---------- Dataset ----------

theorem keeps_startedRsu {z : State} (e : Entry) (len : ℕ) (s : State)  (hk0 : Keeps z s) : Keeps z (startedRsu e len s) := by
  unfold startedRsu
  try dsimp only
  iterate 14 (try any_goals first
    | with_reducible assumption | with_reducible apply keeps_dequeue | with_reducible apply keeps_descBound
    | with_reducible refine Keeps.ite ?_ ?_ | split | refine Keeps.upd ?_ rfl rfl)

theorem keeps_startRsu {z : State} (op : ℕ) (s : State)  (hk0 : Keeps z s) : Keeps z (startRsu op s) := by
  unfold startRsu
  try dsimp only
  iterate 14 (try any_goals first
    | with_reducible assumption | with_reducible refine keeps_chTake' ‹_› ?_
    | with_reducible apply keeps_chTake | with_reducible apply keeps_startedRsu
    | with_reducible refine Keeps.fst ‹_› ?_ | with_reducible refine Keeps.snd ‹_› ?_
    | with_reducible refine Keeps.mid ‹_› ?_ | with_reducible refine Keeps.third ‹_› ?_
    | with_reducible refine Keeps.thirdLast ‹_› ?_ | with_reducible refine Keeps.ite ?_ ?_ | split
    | refine Keeps.upd ?_ rfl rfl)

theorem keeps_rsuEmit {z : State} (o : RsuOut) (s : State)  (hk0 : Keeps z s) : Keeps z (rsuEmit o s) := by
  unfold rsuEmit
  try dsimp only
  iterate 14 (try any_goals first
    | with_reducible assumption | with_reducible exact fun _ _ h => h | with_reducible refine Keeps.ite ?_ ?_
    | split | refine Keeps.upd ?_ rfl rfl)

theorem keeps_rsuPull {z : State} (r : RsuRun) (n : ℕ) (s : State)  (hk0 : Keeps z s) : KeepsOpt z (fun x => x.2.2) (rsuPull r n s) := by
  unfold rsuPull
  refine KeepsOpt.bindSnd (keeps_fetchElems _ _ _ _ _ _ hk0) fun _ t ht => ?_
  dsimp only
  split
  all_goals
    refine KeepsOpt.bindSnd (by first | exact keeps_fetchElems _ _ _ _ _ _ ht | exact .someSnd ht) fun _ t ht => ?_
    dsimp only
    split
    all_goals
      refine KeepsOpt.bindSnd (by first | exact keeps_fetchElems _ _ _ _ _ _ ht | exact .someSnd ht) fun _ t ht => ?_
      exact KeepsOpt.some ht

theorem keeps_rsuPull' {z tt : State} {r : RsuRun} {n : ℕ} {s : State} {y0 : List (Word × Word × Bool)} {y1 : RsuRun}  (e : (rsuPull r n s) = some (y0, y1, tt)) (hk0 : Keeps z s) : Keeps z tt :=
  (keeps_rsuPull _ _ _  hk0).of _ e

theorem keeps_elemClk {z : State} (r : RsuRun) (s : State)  (hk0 : Keeps z s) : KeepsOpt z id (elemClk r s) := by
  unfold elemClk
  try dsimp only
  iterate 14 (try any_goals first
    | with_reducible assumption | with_reducible refine keeps_rsuPull' ‹_› ?_
    | with_reducible apply keeps_rsuPull | with_reducible apply keeps_rsuEmit
    | with_reducible exact fun _ _ h => h | with_reducible exact KeepsOpt.none
    | with_reducible refine KeepsOpt.someId ?_ | with_reducible refine KeepsOpt.mapSnd (fun _ _ _ => ?_) ?_
    | with_reducible refine Keeps.foldl (fun _ _ _ => ?_) _ ?_
    | with_reducible refine Keeps.foldlFst (fun _ _ _ => ?_) _ ?_
    | with_reducible refine Keeps.foldlSnd (fun _ _ _ => ?_) _ ?_ | with_reducible refine Keeps.fst ‹_› ?_
    | with_reducible refine Keeps.snd ‹_› ?_ | with_reducible refine Keeps.mid ‹_› ?_
    | with_reducible refine Keeps.third ‹_› ?_ | with_reducible refine Keeps.thirdLast ‹_› ?_
    | with_reducible refine Keeps.ite ?_ ?_ | split | refine Keeps.upd ?_ rfl rfl)

theorem keeps_elemClk' {z tt : State} {r : RsuRun} {s : State}   (e : (elemClk r s) = some tt) (hk0 : Keeps z s) : Keeps z tt :=
  (keeps_elemClk _ _  hk0).of _ e

theorem keeps_carryClk {z : State} (r : RsuRun) (s : State)  (hk0 : Keeps z s) : KeepsOpt z id (carryClk r s) := by
  unfold carryClk
  dsimp only
  have hf : KeepsOpt z (fun p => p.2) (if r.e.op = 0x29 then fetchElems 4 r.e.chX 64 (min 4 (r.len - r.pos)) r.x s else some (r.x, s)) :=
    KeepsOpt.ite (keeps_fetchElems _ _ _ _ _ _ hk0) (.someSnd hk0)
  split
  · exact .none
  · have h := hf.of _ ‹_›
    split
    · exact .someId (Keeps.upd (keeps_rsuEmit _ _ h) rfl rfl)
    · exact .someId (Keeps.upd h rfl rfl)

theorem keeps_carryClk' {z tt : State} {r : RsuRun} {s : State}   (e : (carryClk r s) = some tt) (hk0 : Keeps z s) : Keeps z tt :=
  (keeps_carryClk _ _  hk0).of _ e

theorem keeps_rsuTick {z : State} (s : State)  (hk0 : Keeps z s) : Keeps z (rsuTick s) := by
  unfold rsuTick
  split
  · exact hk0
  · split
    · exact hk0
    · have hf : ∀ r, KeepsOpt z id (if rsuCarryOp r.e.op then carryClk r s else elemClk r s) := fun r =>
        KeepsOpt.ite (keeps_carryClk _ _ hk0) (keeps_elemClk _ _ hk0)
      split
      · exact keeps_touch _ (keeps_bump _ _ _ ((hf _).of _ ‹_›))
      · exact hk0

theorem keeps_takeRsuOut {z : State} (p : RsuPush) (o : RsuOut) (s : State)  (hk0 : Keeps z s) : Keeps z (takeRsuOut p o s).2 := by
  unfold takeRsuOut
  try dsimp only
  iterate 14 (try any_goals first
    | with_reducible assumption | with_reducible apply keeps_crSet | with_reducible apply keeps_queueInst
    | with_reducible apply keeps_touch | with_reducible exact fun _ _ h => h
    | with_reducible refine Keeps.foldl (fun _ _ _ => ?_) _ ?_
    | with_reducible refine Keeps.foldlFst (fun _ _ _ => ?_) _ ?_
    | with_reducible refine Keeps.foldlSnd (fun _ _ _ => ?_) _ ?_ | with_reducible refine Keeps.fst ‹_› ?_
    | with_reducible refine Keeps.snd ‹_› ?_ | with_reducible refine Keeps.mid ‹_› ?_
    | with_reducible refine Keeps.third ‹_› ?_ | with_reducible refine Keeps.thirdLast ‹_› ?_
    | with_reducible refine Keeps.ite ?_ ?_ | split | refine Keeps.upd ?_ rfl rfl)

theorem keeps_drainRsu {z : State} (p : RsuPush) (s : State)  (hk0 : Keeps z s) : Keeps z (drainRsu p s).2 := by
  unfold drainRsu
  try dsimp only
  iterate 14 (try any_goals first
    | with_reducible assumption | with_reducible apply keeps_LineOut_drain
    | with_reducible apply keeps_foldInto | with_reducible exact fun _ _ h => h
    | with_reducible refine Keeps.fst ‹_› ?_ | with_reducible refine Keeps.snd ‹_› ?_
    | with_reducible refine Keeps.mid ‹_› ?_ | with_reducible refine Keeps.third ‹_› ?_
    | with_reducible refine Keeps.thirdLast ‹_› ?_ | with_reducible refine Keeps.ite ?_ ?_ | split
    | refine Keeps.upd ?_ rfl rfl)

theorem keeps_finishRsu {z : State} (s : State)  (hk0 : Keeps z s) : Keeps z (finishRsu s) := by
  unfold finishRsu
  try dsimp only
  iterate 14 (try any_goals first
    | with_reducible assumption | with_reducible apply keeps_completeAll | with_reducible exact fun _ _ h => h
    | refine Keeps.upd ?_ rfl rfl)

theorem keeps_serveRsu {z : State} (p : RsuPush) (s : State)  (hk0 : Keeps z s) : Keeps z (serveRsu p s).2 := by
  unfold serveRsu
  try dsimp only
  iterate 14 (try any_goals first
    | with_reducible assumption | with_reducible apply keeps_takeRsuOut | with_reducible apply keeps_drainRsu
    | with_reducible refine Keeps.fst ‹_› ?_ | with_reducible refine Keeps.snd ‹_› ?_
    | with_reducible refine Keeps.mid ‹_› ?_ | with_reducible refine Keeps.third ‹_› ?_
    | with_reducible refine Keeps.thirdLast ‹_› ?_ | with_reducible refine Keeps.ite ?_ ?_ | split
    | refine Keeps.upd ?_ rfl rfl)

theorem keeps_execRsuFlowStart {z : State} (s : State)  (hk0 : Keeps z s) : KeepsOut z (execRsuFlowStart s) := by
  unfold execRsuFlowStart
  try dsimp only
  iterate 14 (try any_goals first
    | with_reducible assumption | with_reducible apply keeps_touch | with_reducible apply keeps_finishRsu
    | with_reducible apply keeps_rsuTick | with_reducible refine KeepsOut.next ?_
    | with_reducible refine Keeps.fst ‹_› ?_ | with_reducible refine Keeps.snd ‹_› ?_
    | with_reducible refine Keeps.mid ‹_› ?_ | with_reducible refine Keeps.third ‹_› ?_
    | with_reducible refine Keeps.thirdLast ‹_› ?_ | with_reducible refine Keeps.ite ?_ ?_ | split
    | refine Keeps.upd ?_ rfl rfl)

theorem keeps_execRsuResultPush {z : State} (s : State)  (hk0 : Keeps z s) : KeepsOut z (execRsuResultPush s) := by
  unfold execRsuResultPush
  try dsimp only
  iterate 14 (try any_goals first
    | with_reducible assumption | with_reducible apply keeps_serveRsu | with_reducible apply keeps_finishRsu
    | with_reducible exact fun _ _ h => h | with_reducible refine KeepsOut.next ?_
    | with_reducible exact KeepsOut.fault | with_reducible refine Keeps.foldl (fun _ _ _ => ?_) _ ?_
    | with_reducible refine Keeps.foldlFst (fun _ _ _ => ?_) _ ?_
    | with_reducible refine Keeps.foldlSnd (fun _ _ _ => ?_) _ ?_ | with_reducible refine Keeps.fst ‹_› ?_
    | with_reducible refine Keeps.snd ‹_› ?_ | with_reducible refine Keeps.mid ‹_› ?_
    | with_reducible refine Keeps.third ‹_› ?_ | with_reducible refine Keeps.thirdLast ‹_› ?_
    | with_reducible refine Keeps.ite ?_ ?_ | split | refine Keeps.upd ?_ rfl rfl)

theorem keeps_execStatRecordWrite {z : State} (s : State)  (hk0 : Keeps z s) : KeepsOut z (execStatRecordWrite s) := by
  unfold execStatRecordWrite
  try dsimp only
  iterate 14 (try any_goals first
    | with_reducible assumption | with_reducible apply keeps_poolWrite | with_reducible apply keeps_poolUe
    | with_reducible apply keeps_finishRsu | with_reducible exact fun _ _ h => h
    | with_reducible refine KeepsOut.next ?_ | with_reducible refine Keeps.fst ‹_› ?_
    | with_reducible refine Keeps.snd ‹_› ?_ | with_reducible refine Keeps.mid ‹_› ?_
    | with_reducible refine Keeps.third ‹_› ?_ | with_reducible refine Keeps.thirdLast ‹_› ?_
    | with_reducible refine Keeps.ite ?_ ?_ | split | refine Keeps.upd ?_ rfl rfl)

theorem keeps_execRsum {z : State} (s : State)  (hk0 : Keeps z s) : KeepsOut z (execRsum s) := by
  unfold execRsum
  try dsimp only
  iterate 14 (try any_goals first
    | with_reducible assumption | with_reducible apply keeps_startRsu | with_reducible refine KeepsOut.next ?_)

theorem keeps_execRsumsq {z : State} (s : State)  (hk0 : Keeps z s) : KeepsOut z (execRsumsq s) := by
  unfold execRsumsq
  try dsimp only
  iterate 14 (try any_goals first
    | with_reducible assumption | with_reducible apply keeps_startRsu | with_reducible refine KeepsOut.next ?_)

theorem keeps_execRmax {z : State} (s : State)  (hk0 : Keeps z s) : KeepsOut z (execRmax s) := by
  unfold execRmax
  try dsimp only
  iterate 14 (try any_goals first
    | with_reducible assumption | with_reducible apply keeps_startRsu | with_reducible refine KeepsOut.next ?_)

theorem keeps_execRmin {z : State} (s : State)  (hk0 : Keeps z s) : KeepsOut z (execRmin s) := by
  unfold execRmin
  try dsimp only
  iterate 14 (try any_goals first
    | with_reducible assumption | with_reducible apply keeps_startRsu | with_reducible refine KeepsOut.next ?_)

theorem keeps_execRamax {z : State} (s : State)  (hk0 : Keeps z s) : KeepsOut z (execRamax s) := by
  unfold execRamax
  try dsimp only
  iterate 14 (try any_goals first
    | with_reducible assumption | with_reducible apply keeps_startRsu | with_reducible refine KeepsOut.next ?_)

theorem keeps_execRamin {z : State} (s : State)  (hk0 : Keeps z s) : KeepsOut z (execRamin s) := by
  unfold execRamin
  try dsimp only
  iterate 14 (try any_goals first
    | with_reducible assumption | with_reducible apply keeps_startRsu | with_reducible refine KeepsOut.next ?_)

theorem keeps_execTopk {z : State} (s : State)  (hk0 : Keeps z s) : KeepsOut z (execTopk s) := by
  unfold execTopk
  try dsimp only
  iterate 14 (try any_goals first
    | with_reducible assumption | with_reducible apply keeps_startRsu | with_reducible refine KeepsOut.next ?_)

theorem keeps_execBotk {z : State} (s : State)  (hk0 : Keeps z s) : KeepsOut z (execBotk s) := by
  unfold execBotk
  try dsimp only
  iterate 14 (try any_goals first
    | with_reducible assumption | with_reducible apply keeps_startRsu | with_reducible refine KeepsOut.next ?_)
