theorem keeps_execTpc0 {z : State} (s : State)  (hk0 : Keeps z s) : KeepsOut z (execTpc0 s) := by
  unfold execTpc0
  try dsimp only
  iterate 14 (try any_goals first
    | with_reducible assumption | with_reducible apply keeps_startTpc | with_reducible refine KeepsOut.next ?_)

theorem keeps_execTpc1 {z : State} (s : State)  (hk0 : Keeps z s) : KeepsOut z (execTpc1 s) := by
  unfold execTpc1
  try dsimp only
  iterate 14 (try any_goals first
    | with_reducible assumption | with_reducible apply keeps_startTpc | with_reducible refine KeepsOut.next ?_)

theorem keeps_execTpci0 {z : State} (s : State)  (hk0 : Keeps z s) : KeepsOut z (execTpci0 s) := by
  unfold execTpci0
  try dsimp only
  iterate 14 (try any_goals first
    | with_reducible assumption | with_reducible apply keeps_startTpci | with_reducible refine KeepsOut.next ?_)

theorem keeps_execTpci1 {z : State} (s : State)  (hk0 : Keeps z s) : KeepsOut z (execTpci1 s) := by
  unfold execTpci1
  try dsimp only
  iterate 14 (try any_goals first
    | with_reducible assumption | with_reducible apply keeps_startTpci | with_reducible refine KeepsOut.next ?_)

end Sys2Proof.Machine
end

----------

=== What is being asked ===
Please make an exact copy of the lines above from the line with "exact KeepsOpt.some ht" through the line with "(keeps_rsuPull _ _", both ends included.

=== Problem solution ===
      exact KeepsOpt.some ht

theorem keeps_rsuPull' {z tt : State} {r : RsuRun} {n : ℕ} {s : State} {y0 : List (Word × Word × Bool)} {y1 : RsuRun}  (e : (rsuPull r n s) = some (y0, y1, tt)) (hk0 : Keeps z s) : Keeps z tt :=
  (keeps_rsuPull _ _ _  hk0).of _ e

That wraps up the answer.